::: The input :::
-- ==== Sys2Proof/Tests/Slice0.lean ====
section
/-! SUPPORT. Tests: ill-formed terms that the check refuses, words written out from the spec, single commands with results computed by hand, and for each statement with hypotheses states and operands that meet them. -/
open Sys2Proof Sys2Proof.Machine
namespace Sys2Proof.Tests
set_option Elab.async false
/-- A Marsor-1024 whose domains all run, with everything else as reset leaves it: bank 0 executes in ring 0 with translation off. -/
def up : State :=
  { State.reset with
    dom := Vector.replicate 32 { st := .run, fclkReq := true, fclkAck := true, pwrReq := 2, pwrAck := 2 }
    heldOff := 0
    win := { ({} : Win) with clearing := false } }

/-- The executing bank changed. -/
def upB (f : Bank → Bank) : State := setCur up (f (curBank up))

/-- What Ready says, as a test that evaluates. -/
def readyB (c : Instr) (s : State) : Bool :=
  !s.test.undef && !s.win.coldLow && coreRuns s && !stalledOther s c && (interruptDue s).isNone && wellFormed c && !srcPending c (curBank s)

theorem ready_of {c : Instr} {s : State} (h : readyB c s = true) : Ready c s := by
  simp only [readyB, Bool.and_eq_true, Bool.not_eq_true'] at h
  exact ⟨⟨h.1.1.1.1.1.1, h.1.1.1.1.1.2⟩, h.1.1.1.1.2, h.1.1.1.2, Option.isNone_iff_eq_none.mp h.1.1.2, h.1.2, h.2⟩


/-! ### Ill-formed terms: each check refuses one. -/

theorem test_wf_alu : wellFormed (.add 1 2 (.imm 3) false true) = false := by decide
theorem test_wf_cmp : wellFormed (.cmp 2 (.imm 3) false true) = false := by decide
theorem test_wf_load_size : wellFormed (.load 1 (.base 2 0) 7) = false := by decide
theorem test_wf_load_post : wellFormed (.load 2 (.post 2) 6) = false := by decide
theorem test_wf_load_pre : wellFormed (.load 2 (.pre 2) 6) = false := by decide
theorem test_wf_store_size : wellFormed (.store 1 (.base 2 0) 5) = false := by decide
theorem test_wf_lda_size : wellFormed (.lda 1 2 0) = false := by decide
theorem test_wf_stl_size : wellFormed (.stl 1 2 5) = false := by decide
theorem test_wf_fence : wellFormed (.fence 0) = false := by decide
theorem test_wf_cond : wellFormed (.bCond 14 0) = false := by decide
theorem test_wf_rep_count : wellFormed (.rep 4 (.mu true 4 2 false 6)) = false := by decide
theorem test_wf_rep_base : wellFormed (.rep 2 (.mu false 4 2 false 6)) = false := by decide
theorem test_wf_rep_other : wellFormed (.rep 1 (.other 0)) = false := by decide
theorem test_wf_repn_vector : wellFormed (.repn 4 (.vec true 1 (.post 2) none 0)) = false := by decide
theorem test_wf_brun : wellFormed (.brun 1 2 2 false) = false := by decide
theorem test_wf_bmode : wellFormed (.bmode 6) = false := by decide
theorem test_wf_drain_tile : wellFormed (.idrainTile 1 2 ⟨1, false, false, false, 0, 0, 0⟩) = false := by decide
theorem test_wf_drain_vector : wellFormed (.idrainVector 1 2 ⟨0, false, false, false, 0, 0, 0⟩) = false := by decide
theorem test_wf_drain_memory : wellFormed (.idrainMemory 1 2 3 4 ⟨0, true, false, false, 0, 0, 0⟩) = false := by decide
theorem test_wf_drain_scale : wellFormed (.idrainTile 1 2 ⟨0, false, false, true, 0xFF, 0, 0⟩) = false := by decide
theorem test_wf_sqstat : wellFormed (.sqstat 1 2 5) = false := by decide
theorem test_wf_vadd : wellFormed (.vadd 1 2 3 none 3) = false := by decide
theorem test_wf_vfadd : wellFormed (.vfadd 1 2 3 none 0) = false := by decide
theorem test_wf_vfsqrt : wellFormed (.vfsqrt 1 2 none 0) = false := by decide
theorem test_wf_vcmpeq : wellFormed (.vcmpeq 1 2 3 none 3) = false := by decide
theorem test_wf_vfcmpeq : wellFormed (.vfcmpeq 1 2 3 none 0) = false := by decide
theorem test_wf_vrsum : wellFormed (.vrsum 1 2 none 0) = false := by decide
theorem test_wf_vradd : wellFormed (.vradd 1 2 none 3) = false := by decide
theorem test_wf_vcvt : wellFormed (.vcvt 1 2 1 2 false none) = false := by decide
theorem test_wf_vload : wellFormed (.vload 1 (.base 2 0) none 3) = false := by decide
theorem test_wf_vext : wellFormed (.vext 1 2 3 3) = false := by decide

/-! ### Words written out from R40 to R48, R72, R96, R165, R187 and R461 to R465. -/

theorem test_decode_add : decodeWords 0x04430800 0 = some (.add 2 3 (.reg 1) false false) := by decide +kernel
theorem test_decode_add_imm : decodeWords 0x08220FFF 0 = some (.add 1 2 (.imm 0xFFF) false false) := by decide +kernel
theorem test_decode_imz : decodeWords 0x10B8BEEF 0 = some (.imz 5 3 0xBEEF) := by decide +kernel
theorem test_decode_load : decodeWords 0x2087C008 0 = some (.load 4 (.base 7 8) 6) := by decide +kernel
theorem test_decode_stl : decodeWords 0x3022C000 0 = some (.stl 1 2 6) := by decide +kernel
theorem test_decode_cas : decodeWords 0x34221928 0 = some (.cas 1 2 3 4 true false true) := by decide +kernel
theorem test_decode_fence : decodeWords 0x380F0000 0 = some (.fence 0xF) := by decide +kernel
theorem test_decode_tlbi : decodeWords 0x38100080 0 = some (.tlbiAll true) := by decide +kernel
theorem test_decode_b : decodeWords 0x43FFFFFF 0 = some (.b 0x3FFFFFF) := by decide +kernel
theorem test_decode_bcond : decodeWords 0x44400004 0 = some (.bCond 1 4) := by decide +kernel
theorem test_decode_mfc : decodeWords 0x54600052 0 = some (.mfc 3 0x52) := by decide +kernel
theorem test_decode_svm : decodeWords 0x58010C00 0 = some (.svm 2 3) := by decide +kernel
theorem test_decode_plyc : decodeWords 0x5C000000 0 = some .plyc := by decide +kernel
theorem test_decode_tld : decodeWords 0xF42110C8 5 = some (.tld 1 2 3 4 5) := by decide +kernel
theorem test_decode_brun : decodeWords 0xF8232200 0 = some (.brun 3 4 1 false) := by decide +kernel
theorem test_decode_smove : decodeWords 0xFC008000 5 = some (.smove 5 1) := by decide +kernel
theorem test_decode_slaunch : decodeWords 0xFD048800 0 = some (.slaunch 2 9) := by decide +kernel
theorem test_decode_rep : decodeWords 0xE0200000 0x2843D000 = some (.rep 1 (.mu true 2 3 false 6)) := by decide +kernel
theorem test_decode_vadd : decodeWords 0x60221840 0 = some (.vadd 1 2 3 none 2) := by decide +kernel
theorem test_decode_vfma : decodeWords 0x64821CC7 0 = some (.vfma 4 2 3 (some 1) 2) := by decide +kernel
theorem test_decode_vload : decodeWords 0x70220010 0 = some (.vload 1 (.base 2 0) none 0) := by decide +kernel
theorem test_decode_mand : decodeWords 0x74298000 0 = some (.mand 1 2 3) := by decide +kernel
theorem test_decode_vtrd : decodeWords 0x7CC95000 0 = some (.vtrd 6 5 9) := by decide +kernel
theorem test_decode_tcfg : decodeWords 0xF4000000 0x00113FFF = some (.tcfgImm 0 0x3FF 0xF 1 true) := by decide +kernel
theorem test_decode_none : decodeWords 0x04000016 0 = none := by decide +kernel
theorem test_bytes_long : instrBytes (.bswap) = 8 := by decide +kernel
theorem test_bytes_short : instrBytes (.add 1 2 (.reg 3) false false) = 4 := by decide +kernel

/-! ### The host's interface: no row of the table gives bits, so no word spells a command. -/

theorem test_table_word : decodeTableWord 32 0x04430800 = none := rfl
theorem test_fetch_word : State.reset.withFetchWord 32 0x04430800 = State.reset := rfl
theorem test_step_takes_front : step { up with pending := [.holdend, .plyc] } = exec .holdend { up with pending := [.plyc] } := rfl

/-! ### Commands, with results computed by hand from the spec. -/

/-- Bank 0 after a command. -/
def bankAfter (c : Instr) (s : State) : Option Bank :=
  match exec c s with
  | .next t => some (curBank t)
  | _ => none
/-- Bank 0 with g1 and g2 as given. -/
def g12 (x y : W64) : State := upB fun b => { b with g := (b.g.set 1 x).set 2 y }
/-- R43, R33: 2^64 - 1 + 1 = 0, with Z and C set. -/
theorem test_add_carry : (bankAfter (.add 3 1 (.reg 2) true false) (g12 0xFFFFFFFFFFFFFFFF 1)).map (fun b => (b.g[3], b.fl, b.pc)) = some (0, 6, 4) := by decide +kernel
/-- R43: a W form zero-extends its 32-bit result. -/
theorem test_sub_w : (bankAfter (.sub 1 1 (.reg 2) false true) (g12 0 1)).map (fun b => b.g[1]) = some 0xFFFFFFFF := by decide +kernel
/-- R43: a zero has 64 leading zeros. -/
theorem test_clz_zero : (bankAfter (.clz 3 1 false false) (g12 0 0)).map (fun b => b.g[3]) = some 64 := by decide +kernel
/-- R43: SAR keeps the sign. -/
theorem test_sar : (bankAfter (.sar 3 1 (.imm 4) false false) (g12 0x8000000000000000 0)).map (fun b => b.g[3]) = some 0xF800000000000000 := by decide +kernel
/-- R42, R46: the offset of a doubleword load is scaled by 8, here from an empty vellum. -/
theorem test_load_zero : (bankAfter (.load 1 (.base 2 1) 6) (g12 7 0x100)).map (fun b => (b.g[1], b.pc)) = some (0, 4) := by decide +kernel
/-- R54: a branch goes to pc plus four times its offset. -/
theorem test_b_back : (bankAfter (.b 0x3FFFFFF) (upB fun b => { b with pc := 0x100 })).map (·.pc) = some 0xFC := by decide +kernel

/-! ### Witnesses of the statements. -/

theorem live_up : Live up := ⟨rfl, rfl⟩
:::
Exercise description
Repeat the material word for word from its opening line up to and including the line containing "set_option Elab.async false".

Your solution
-- ==== Sys2Proof/Tests/Slice0.lean ====
section
/-! SUPPORT. Tests: ill-formed terms that the check refuses, words written out from the spec, single commands with results computed by hand, and for each statement with hypotheses states and operands that meet them. -/
open Sys2Proof Sys2Proof.Machine
namespace Sys2Proof.Tests
set_option Elab.async false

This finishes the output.